Enter air conditioning, says Gail Cooper, a Lehigh University historian who wrote “Air-Conditioning America: Engineers and the Controlled Environment.”

“Air conditioning and fluorescent lights made block buildings possible,” she says.

Really. You shouldn’t have.

What’s interesting about the introduction of air conditioning in the workspace, Cooper says, is that the development was tied as much to architectural design — making square, cheap buildings practical — as it was to climate. It was hard, at first, to sell employers on the notion that their workers deserved to be comfortable during the day, so air-conditioning companies tried to frame it as a productivity issue.

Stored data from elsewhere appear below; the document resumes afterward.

-- ==== Sys2Proof/Machine/Ingress.lean ====
section
/-!
DEFINITION. The ingress sequence (R101): receive checks, control classification, identification and the miss path, gate, meter, Mender, destinations; and the Seam (08.7).
-/
namespace Sys2Proof.Machine

/-- The frame record of an arrival before identification. -/
def Arrival.base (a : Arrival) : FrameRec := { data := a.data, act := a.act, tsDom := a.tsDom, src := .port a.p, tIn := a.tL / nsT, chalk := a.chalk }

/-- A frame discarded before it is copied (R524). -/
def State.dropIn (s : State) (fr : FrameRec) (step reason scope : Nat) : State := s.fate fr 3 step reason scope 0xFFFF 0xFFFF

/-- The same where no counter of the tables counts the discard: it is counted against its step (R101), and REASON is free (log entries 5, 79). -/
def State.dropFree (s : State) (fr : FrameRec) (step : Nat) : State :=
  let (g, s) := s.draw
  (s.countNoWord step fr.src).dropIn fr step (g % 256) (g / 256 % 4)

/-- A discard at the ingress port under a word of Table 16-2. -/
def State.dropPort (s : State) (p : Nat) (fr : FrameRec) (step word : Nat) : State := (s.portCount p word).dropIn fr step word 0

/-- A discard counted in the device block. -/
def State.dropDev (s : State) (fr : FrameRec) (step word : Nat) : State := (s.bump (devWord word)).dropIn fr step word 2

/-- The FEC codewords of a port's lane (Table 16-2), while its FEC is aligned (R271). -/
def State.fecCount (s : State) (p : Nat) (x : RxMeet) : State :=
  if !multidrop p && s.on .MAC_LANE_STATUS_FEC_LOCK (boltOf p) (laneOf p) then (s.portCount p 52 x.fecCorrected).portCount p 53 x.fecFailed else s

/-! ## Receive checks (R280) -/

/-- The reason for which the ingress MAC discards a frame of `n` bytes with its FCS, as a word of Table 16-2, in the order of R280. -/
def State.rxReason (s : State) (p n : Nat) (fcsOk codeOk : Bool) : Option Nat :=
  if s.linkState p ≠ 6 then some 6
  else if max 64 (min 9216 (s.fld .MAC_CFG_MAX_LEN p)) < n then some 4
  else if !codeOk then some 5
  else if n < 64 then some 3
  else if !fcsOk then some 2
  else none

/-! ## PTP mapping, timestamps and the transparent clock (R48, R52, R80, R81) -/

/-- The transport of a message is enabled (Table 03-5). -/
def State.trOk (s : State) (d tr : Nat) : Bool :=
  let l2only := s.fld .TPL_DOM_MAP_INST d == 0 || s.fld .TPL_DOM_MAP_INST d == 2
  match tr with
  | 0 => s.on .TPL_DOM_MAP_TR_L2 d
  | 1 => !l2only && s.on .TPL_DOM_MAP_TR_IP4 d
  | _ => !l2only && s.on .TPL_DOM_MAP_TR_IP6 d

/-- The domain that a PTP message received at a port maps to (R80). -/
def State.ptpMap (s : State) (p : Nat) (f : List Byte) : Option Nat :=
  match ptpMsg f with
  | none => none
  | some (o, tr) => (List.range 8).find? fun d =>
      s.on .TPL_DOM_CFG_EN d && ptpDomain f o == s.fld .TPL_DOM_MAP_DOMAIN_NUMBER d && ptpSdo f o == s.fld .TPL_DOM_MAP_SDO_ID d && s.trOk d tr
        && (s.instPorts d).contains p

/-- A peer-delay message of the Common Mean Link Delay Service: majorSdoId 2 (log entry 12). -/
def cmlds (f : List Byte) : Bool :=
  match ptpMsg f with
  | some (o, _) => byteAt f o / 16 == 2 && (ptpType f o == 2 || ptpType f o == 3 || ptpType f o == 10)
  | none => false

/-- The domain of a frame's ingress timestamp (R48): of a PTP event message the domain it maps to. -/
def State.rxDom (s : State) (p : Nat) (f : List Byte) : Nat :=
  match if ptpEvent f then s.ptpMap p f else none with
  | some d => d
  | none => s.fld .TPL_PORT_TS_CFG_TS_DOM p

/-- The egress action of a forwarded frame (R52): RESIDENCE of a PTP event message under TC_MODE, in the domain it maps to, or in L time. -/
def State.rxAct (s : State) (p : Nat) (f : List Byte) (at' : Nat → Nat) : EgressAct :=
  let m := s.fld .TPL_PORT_TS_CFG_TC_MODE p
  if !ptpEvent f || (m != 1 && m != 2) then .none
  else
    let delay := if m = 2 then s.fld .TPL_PORT_TS_CFG_LINK_DLY p * 2 ^ 24 else 0
    match s.ptpMap p f with
    | some d => .residence d (at' d) (s.dom d).steps delay
    | none => .residence 8 (at' 8) 0 delay

/-! ## Control frames (R106, R107, R281 to R285) -/

/-- The pause timer of a non-scheduled class set by an obeyed control frame (R282); it binds a start later than 256 ns after the frame's last bit, or goes on binding (R283); quanta 0 ends
the pause. -/
def State.pauseClass (s : State) (p c quanta : Nat) : State :=
  if s.isSched p c then s
  else if quanta = 0 then
    (if (s.pt p).mac.pauseEnd.get 0 c = 0 then s else (s.updMac p fun m => { m with pauseEnd := m.pauseEnd.set 0 c 0 }).retagClasses p (2 ^ c))
  else s.updMac p fun m => { m with pauseEnd := m.pauseEnd.set 0 c (s.lNow + s.wireT p (64 * quanta)),
                                    pauseBind := if s.pauseRuns p c then m.pauseBind else m.pauseBind.set 0 c (s.lNow + 256 * nsT) }

/-- A PFC bit for a gate-scheduled class (R284). -/
def State.pfcIgnored (s : State) (p c : Nat) : State := if s.isSched p c then (s.portCount p 55).event .MAC_EVENT_PFC_IGNORED p else s

/-- A received MAC control frame (R281, R282, R284). -/
def State.macControl (s : State) (p : Nat) (d : List Byte) : State :=
  let o := typeOff d + 2
  let op := be16 d o
  let da := beNat (slice d 0 6)
  if multidrop p ∨ (da ≠ 0x0180C2000001 ∧ da ≠ s.fld .MAC_ADDR_ADDR p) then s.portCount p 8
  else if op = 1 ∧ s.pauseRxOk p then (List.range 8).foldl (fun a c => a.pauseClass p c (be16 d (o + 2))) (s.portCount p 7)
  else if op = 1 ∧ s.fld .MAC_CFG_FC_RX p = 2 then s.portCount p 9
  else if op = 0x0101 ∧ s.fld .MAC_CFG_FC_RX p = 2 then
    (List.range 8).foldl (fun a c => if (be16 d (o + 2)).testBit c then (a.pauseClass p c (be16 d (o + 4 + 2 * c))).pfcIgnored p c else a) (s.portCount p 7)
  else s.portCount p 8

/-- A frame of the service cores' consumers (Table 04-2); `ttdp`: a TTDP frame on an ETB port, as IEC 61375-2-5 defines it. -/
def State.toService (s : State) (p : Nat) (d : List Byte) (ttdp : Bool) : Bool :=
  let ptp := match s.ptpMap p d with
    | some m => s.fld .TPL_DOM_MAP_INST m != 3
    | none => false
  let da := beNat (slice d 0 6)
  ptp || cmlds d || ttdp || ((parse d).etype == 0x88FB && da / 256 == 0x01154E0001) || s.strm.svcAddr.contains da

/-- The TLVs of an LLDP frame from an offset on: type and value. -/
def lldpTlvs (d : List Byte) : Nat → Nat → List (Nat × List Byte)
  | 0, _ => []
  | n + 1, o =>
    let h := be16 d o
    if d.length < o + 2 ∨ h = 0 then [] else (h / 512, slice d (o + 2) (h % 512)) :: lldpTlvs d n (o + 2 + h % 512)

/-- addFragSize of an Additional Ethernet Capabilities TLV (IEEE 802.3, log entry 105). -/
def lldpFrag (d : List Byte) : Option Nat :=
  (lldpTlvs d 64 (typeOff d + 2)).findSome? fun e => if e.1 = 127 ∧ beNat (e.2.take 4) = 0x00120F07 then some (be16 e.2 4 / 8 % 4) else none

/-- What the service cores take from a frame delivered to them: a TTDP neighbour (R98), the partner's addFragSize (R263). -/
def State.heed (s : State) (p : Nat) (d : List Byte) (ttdp : Bool) : State :=
  let s := if ttdp then s.ttdpHeard p (beNat (slice d 6 6)) else s
  if (parse d).etype = 0x88CC then
    (match lldpFrag d with
     | some n => s.updPt p fun x => { x with partnerFrag := n }
     | none => s)
  else s

/-- A control frame delivered to the service cores, within CTRL_LIMIT of its window (R107). -/
def State.consume (s : State) (p : Nat) (fr : FrameRec) (ttdp : Bool) : State :=
  let x := s.pt p
  let n := if x.ctrlWin = s.ctrlWindow then x.ctrlCount else 0
  if s.fld .STRM_PORT_ID_CFG_CTRL_LIMIT p ≤ n then s.dropPort p fr 2 10
  else ((s.updPt p fun x => { x with ctrlCount := n + 1, ctrlWin := s.ctrlWindow }).heed p fr.data ttdp).fate fr 2 0 0 0 0xFFFF 0xFFFF

/-- A Polled Cycle control frame, 64 bytes long with its FCS, on a port in Polled Cycle mode (R300). -/
def State.isPc (s : State) (p : Nat) (d : List Byte) : Bool := s.polled p && d.length == 60 && beNat (slice d 0 6) == 0x03514B00000E && be16 d 12 == 0x88B5

/-! ## Destinations and admission (R114 to R117) -/

/-- A destination of one copy. -/
inductive Dest where
  | queue (q : Nat)
  | ring (off : Nat)
deriving DecidableEq, Repr

/-- The members of a destination set record (R116). -/
def setMembers (r tc : Nat) : List (Nat × Dest) :=
  (List.range 8).filterMap fun m =>
    let w := bits r (16 * m + 15) (16 * m)
    if bit w 15 then some (m, if bit w 14 then .ring (bits w 12 0) else .queue (bits w 10 4 * 128 + tc * 16 + bits w 3 0)) else none

/-- The copies of a frame, each with its member index (R114 to R116). -/
def State.destsOf (s : State) (code tc : Nat) : List (Nat × Dest) :=
  match bits code 15 14 with
  | 0 => [(0, .queue (bits code 10 4 * 128 + tc * 16 + bits code 3 0))]
  | 1 => setMembers (s.strm.dset.get 0 (bits code 11 0)) tc
  | 2 => [(0, .ring (bits code 12 0))]
  | _ => []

And productivity was an issue. As the implementers of incremental process, the federal government had contrived a mathematical formula to determine whether it was too hot for its employees to work. When the outside temperature plus 20 percent of the humidity reached 100, workers would be sent home — a sort of reverse snow day policy that could have drastic effects in a place like Washington. In 1953, the city slogged through a week-long heat wave that resulted in illnesses, heat stroke and at least 26,284 federal workers being sent home.

In 1956, the General Services Administration got a large appropriation to retrofit all federal buildings with air conditioning. A quarter of that went to buildings in Washington.

Salvation had come to the city.

via Donning sweaters and Snuggies to combat the office’s deep freeze in the heat of summer – The Washington Post.

I like it cold.  If electricity were no object, I’d crank up the air conditioner until my breath fogs.  And at night I’d make it colder, then pile on the blankets and comforters to keep warm.